- The islands of modern-day Bahamas
- Capital: Nassau
- Common languages: English
- Government: Alliance of pirate crews, each with their own "Code of Conduct"
- Legislature: None (de jure)
- Historical era: Golden Age of Piracy
- • Established: 1713
- • Disestablished: 1718
| Preceded by | Succeeded by |
| / Colony of the Bahama Islands | Crown Colony of the Bahamas / |
- Today part of: The Bahamas Turks and Caicos Islands

= Flying Gang =

Pirate stronghold in the Bahamas (1713–1718)

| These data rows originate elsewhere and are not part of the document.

/-- A long immediate operation. -/
def immOut (op : ImmOp) (a v : Nat) : AluOut :=
  match op with
  | .addi => addFlags 8 a v 0
  | .subi | .cmpi => subFlags 8 a v 0
  | .andi => logicFlags (a &&& v)
  | .ori => logicFlags (a ||| v)
  | .xori => logicFlags (a ^^^ v)

namespace State

/-- The result `o` written to register `d` (none: flags only) and its flags, where they stand. An
operation that writes FLG and sets flags leaves bits 3:0 free (log entry 17). -/
def writeOut (s : State) (e : Nat) (d : Option (BitVec 5)) (o : AluOut) (flags : Bool) : State :=
  let s := match d with
    | some d => s.onEngine e fun g => g.setReg d.toNat o.res
    | none => s
  if !flags ∨ o.mask = 0 then s
  else if d = some 25#5 then
    let r := s.draw 4
    r.2.onEngine e fun g => g.setFlags 15 r.1
  else s.onEngine e fun g => g.setFlags o.mask o.flags

/-- Flags alone. -/
def writeFlags (s : State) (e : Nat) (o : AluOut) (flags : Bool) : State :=
  s.when flags fun s => s.onEngine e fun g => g.setFlags o.mask o.flags

/-- A loaded byte: into the file one word later (R341), elsewhere at once. -/
def loadInto (s : State) (e : Nat) (g : Engine) (r v : Nat) : State :=
  match g.fileKey r with
  | some k => s.onEngine e fun h => h.later k v false
  | none => s.onEngine e fun h => h.setReg r v

/-- A pointer's update after an access through it, one word later. -/
def updatePtr (s : State) (e k v : Nat) : State :=
  s.onEngine e fun h => h.later (136 + k) (v % 65536) true

/-- A word's or slot's outcome: cycles beyond the first, and the state. -/
abbrev Cost := Nat × State

/-- A short operation other than a branch or SYS; `g` is the engine before the word, `flags` whether
its flags stand (R343). -/
def shortData (s : State) (e : Nat) (g : Engine) (flags : Bool) : Short → Ex Cost
  | .nop | .br _ _ | .sys _ | .illegal _ => .ok (0, s)
  | .alu op d src =>
    let o := aluOut op (g.reg d.toNat) (g.reg src.toNat) (g.psw % 2)
    .ok (0, s.writeOut e (Short.alu op d src).dest o flags)
  | .movi d u => .ok (0, s.writeOut e (some d) ⟨u.toNat, 0, 0⟩ flags)
  | .addi d v =>
    .ok (0, s.writeOut e (some d) (addFlags 8 (g.reg d.toNat) (ofSigned 8 (toSigned 5 v.toNat)) 0) flags)
  | .cmpi a u => .ok (0, s.writeFlags e (subFlags 8 (g.reg a.toNat) u.toNat 0) flags)
  | .unary op d => .ok (0, s.writeOut e (some d) (unOut op (g.reg d.toNat) (g.psw % 2)) flags)
  | .bits op d n => .ok (0, s.writeOut e (Short.bits op d n).dest (bitOut op (g.reg d.toNat) n.toNat) flags)
  | .ld d loc post k =>
    let a := if post then g.ptrInc k.toNat else g.ptr k.toNat
    (s.dataLoad e (if loc then 0 else g.bank) a false g.lastBank).map fun r =>
      let s := r.2.2.loadInto e g d.toNat r.1
      (r.2.1, s.when post fun s => s.updatePtr e k.toNat (a + 1))
  | .st src loc post k =>
    let a := if post then g.ptrInc k.toNat else g.ptr k.toNat
    (s.dataStore e (if loc then 0 else g.bank) a (g.reg src.toNat) false g.lastBank).map fun r =>
      (r.1, r.2.when post fun s => s.updatePtr e k.toNat (a + 1))
  | .padd sub k src =>
    let v := g.ptr k.toNat
    let b := g.reg src.toNat
    let r := (if sub then v + 65536 - b else v + b) % 65536
    let s := s.onEngine e fun h => h.setPtr k.toNat r
    .ok (0, s.writeFlags e ⟨r, 2, 2 * b2n (decide (r = 0))⟩ flags)
  | .movp r toPtr k high =>
    let sh := if high then 256 else 1
    if toPtr then .ok (0, s.onEngine e fun h =>
      let v := h.ptr k.toNat
      h.setPtr k.toNat (v - v / sh % 256 * sh + g.reg r.toNat * sh))
    else .ok (0, s.onEngine e fun h => h.setReg r.toNat (g.ptr k.toNat / sh % 256))

/-- What a word has done: executed (with the cycles it took; `taken` where the pc has been set or the
engine waits), ended in BRK, or trapped. -/
inductive Res
  | done (s : State) (taken : Bool) (cost : Nat)
  | brk (s : State) (cost : Nat)
  | trap (t : Trap)

/-- An executed word without a transfer. -/
def seq (r : Cost) (cost : Nat := 1) : Res := .done r.2 false (cost + r.1)

/-- A taken transfer to word `a`. -/
def goTo (s : State) (e a cost : Nat) : Res :=
  .done (s.onEngine e fun g => { g with pc := a % 65536 }) true cost

/-- An outcome that may have trapped. -/
def Res.of {α : Type} (x : Ex α) (f : α → Res) : Res :=
  match x with
  | .ok a => f a
  | .error t => .trap t

/-- WTICK (R357): waits for the release, or goes on with one already latched. -/
def wtick (s : State) (e c : Nat) : Res :=
  let s := s.when (s.engine e).fresh fun s => (s.wdgResume e).onEngine e fun g => { g with fresh := false }
  if (s.engine e).latched then
    .done (s.onEngine e fun g => { g with latched := false, cyc := 0, stepped := false }) false (1 + c)
  else .done (s.onEngine e fun g => { g with
    run := .waiting, loaded := false, lastBank := none, stepped := false }) true (1 + c)

/-- CALL and CALLP (R344). -/
def call (s : State) (e target : Nat) : Res :=
  let ret := ((s.engine e).pc + 1) % 65536
  Res.of (s.slideUp e) fun r =>
    goTo (r.2.onEngine e fun g => (g.setReg 6 (ret % 256)).setReg 7 (ret / 256)) e target (2 + 2 * b2n r.1)

/-- RET (R344 to R346). -/
def ret (s : State) (e : Nat) (g : Engine) (c : Nat) : Res :=
  if g.depth = 0 then .trap ⟨6, g.ssp, none⟩
  else Res.of (s.slideDown e) fun r => goTo r.2 e (g.reg 6 + 256 * g.reg 7) (2 + 2 * b2n r.1 + c)

/-- RETI (R353), with the word's bits for the trap of one outside a handler. -/
def reti (s : State) (e raw c : Nat) : Res :=
  let g := s.engine e
  let trap := bit g.psw 6
  let saved := if trap then g.tpsw else g.ipsw
  let pc := if trap then g.tpc else g.ipc
  if !trap ∧ !bit g.psw 5 then .trap ⟨1, raw, none⟩
  else if bits saved 10 8 ≠ g.loops.length then .trap ⟨7, g.loops.length, none⟩
  else Res.of (twice (·.slideDown e) s) fun r =>
    goTo (r.2.onEngine e fun g => { g with
      psw := saved % 128, inWait := g.inWait && trap }) e pc (2 + r.1 + c)

/-- A branch or SYS operation in slot B, after slot A has executed; `c` is slot A's extra cycles. -/
def shortControl (s : State) (e : Nat) (g : Engine) (raw c : Nat) : Short → Res
  | .br cond off =>
    if condTrue cond.toNat g.psw then
      goTo s e (ofSigned 16 ((g.pc : Int) + 1 + toSigned 6 off.toNat)) (2 + c)
    else seq (c, s)
  | .sys .wtick => s.wtick e c
  | .sys .ret => s.ret e g c
  | .sys .reti => s.reti e raw c
  | .sys .ei => seq (c, s.onEngine e fun h => { h with psw := setBit h.psw 4 true })
  | .sys .di => seq (c, s.onEngine e fun h => { h with psw := setBit h.psw 4 false })
  | .sys .lpop =>
    if (s.engine e).loops = [] then .trap ⟨7, 0, none⟩
    else seq (c, s.onEngine e fun h => { h with loops := h.loops.tail })
  | .sys .brk => .brk s (1 + c)
  | _ => seq (c, s)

The Flying Gang was an 18th-century group of pirates who established themselves in Nassau, New Providence, the Bahamas after the War of the Spanish Succession and the sinking of the Spanish 1715 Treasure Fleet. The gang consisted of many famous pirates of the time, and they terrorized and pillaged the Caribbean until the Royal Navy and infighting led to their disestablishment. They achieved great fame and wealth by raiding salvagers attempting to recover gold from the sunken Spanish treasure fleet. They established their own codes and governed themselves independent from any of the colonial powers of the time. Nassau was deemed the Republic of Pirates as it attracted many former privateers looking for work to its shores.

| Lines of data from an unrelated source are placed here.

/-- Every action of an edge, in order. -/
def tickEdge (s : State) (i : EdgeIn) : State :=
  let s := i.memErrs.foldl memError s
  let s := (s.countLevels.weirEdge.tickBegins.freezeHarbour s.tickBegins).dropGone.hostEdge
  let s := s.latchEdge.refreshFault.countersEdge.clearedLeave
  let s := s.when s.ticking fun s => (s.eraseWaitEdge i.eraseWait).forEach (List.range 17) fun e s =>
    s.engineEdge i.overrun.toNat e
  s.when s.ticking fun s =>
    let s := (s.pmbusEdge.quadEdge i).forPorts fun p s => s.portEdge i p
    let s := (s.deviceEdge i).presEdge i.presence
    let s := s.when s.paired pairEdge
    let s := s.fset TICK_STATUS.FREERUN 0
      (b2n (!s.paired || (s.fon TICK_STATUS.MASTER && decide (64 ≤ s.pair.noFollower))))
    let s := s.when (s.booted && !s.boot.loader) fun s => s.forPorts fun p s => s.engineService p
    ((s.windowLeft 0).windowLeft 1).deferredProfile.muxbusEdge.resetEdge

end State

/-! ## Meanings -/

open State

/-- TICK_EDGE (R40): nothing happens before the PLL has locked or while the unit is held in reset. -/
def execTickEdge (i : EdgeIn) (s : State) : Out := if s.ticking then .next (s.tickEdge i) else .next s

end Sys2Proof.Machine
end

While it was not a republic in a formal sense, it was governed by an informal pirate code, which dictated that the crews of the Republic would vote on the leadership of their ships and treat other pirate crews with civility. The activities of the pirates caused havoc with trade and shipping in the West Indies until newly appointed Royal Governor of the Bahama Islands Woodes Rogers reached Nassau in 1718 and restored British control. Rogers, a former privateer himself, offered clemency to the pirates of the Bahamas, known as the "King's Pardon", an offer many pirates took advantage of. Though a few returned to piracy in the following years, British control of the Bahamas had been secured.

==History==

The era of piracy in the Bahamas escalated in 1696, when the privateer Henry Every brought his ship, the Fancy, loaded with loot from plundering Indian trade ships into Nassau harbour. Every bribed the governor Nicholas Trott with gold and silver, and with the Fancy itself, still loaded with 50 tons of elephant tusks and 100 barrels of gunpowder. This established Nassau as a base where pirates could operate safely, although various governors regularly made a show of suppressing piracy. While the governors were still legally in charge, the pirates became increasingly powerful.

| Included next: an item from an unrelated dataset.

-- ==== Sys2Proof/Machine/Dispatch.lean ====
section
/-! DEFINITION. One arm per command of the opcode table: each calls that command's meaning. -/
namespace Sys2Proof.Machine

In 1703 a combined Franco-Spanish fleet attacked Nassau, and again in 1706; the island was effectively abandoned by many of its settlers and left without any English government presence. Nassau was eventually taken over by English privateers, who became completely lawless pirates over time, attacking French and Spanish ships. Pirates established themselves in Nassau, effectively creating their own republic with its own governors. By 1713, the War of the Spanish Succession was over, but many British privateers were slow to get the news, or reluctant to accept it, and so slipped into piracy. This led to large numbers of unemployed privateers making their way to New Providence, swelling its numbers. 1713 saw the first outright piracy using Nassau (New Providence) as a base, when John Cockram raided off Florida. The republic was dominated by two famous pirates who were bitter rivals – Benjamin Hornigold and Henry Jennings. Despite their rivalries, the pirates formed themselves into the Flying Gang around 1715 and quickly became infamous for their exploits. The Governor of Bermuda stated that there were over 1,000 pirates in Nassau at that time and that they outnumbered the mere hundred inhabitants in the town.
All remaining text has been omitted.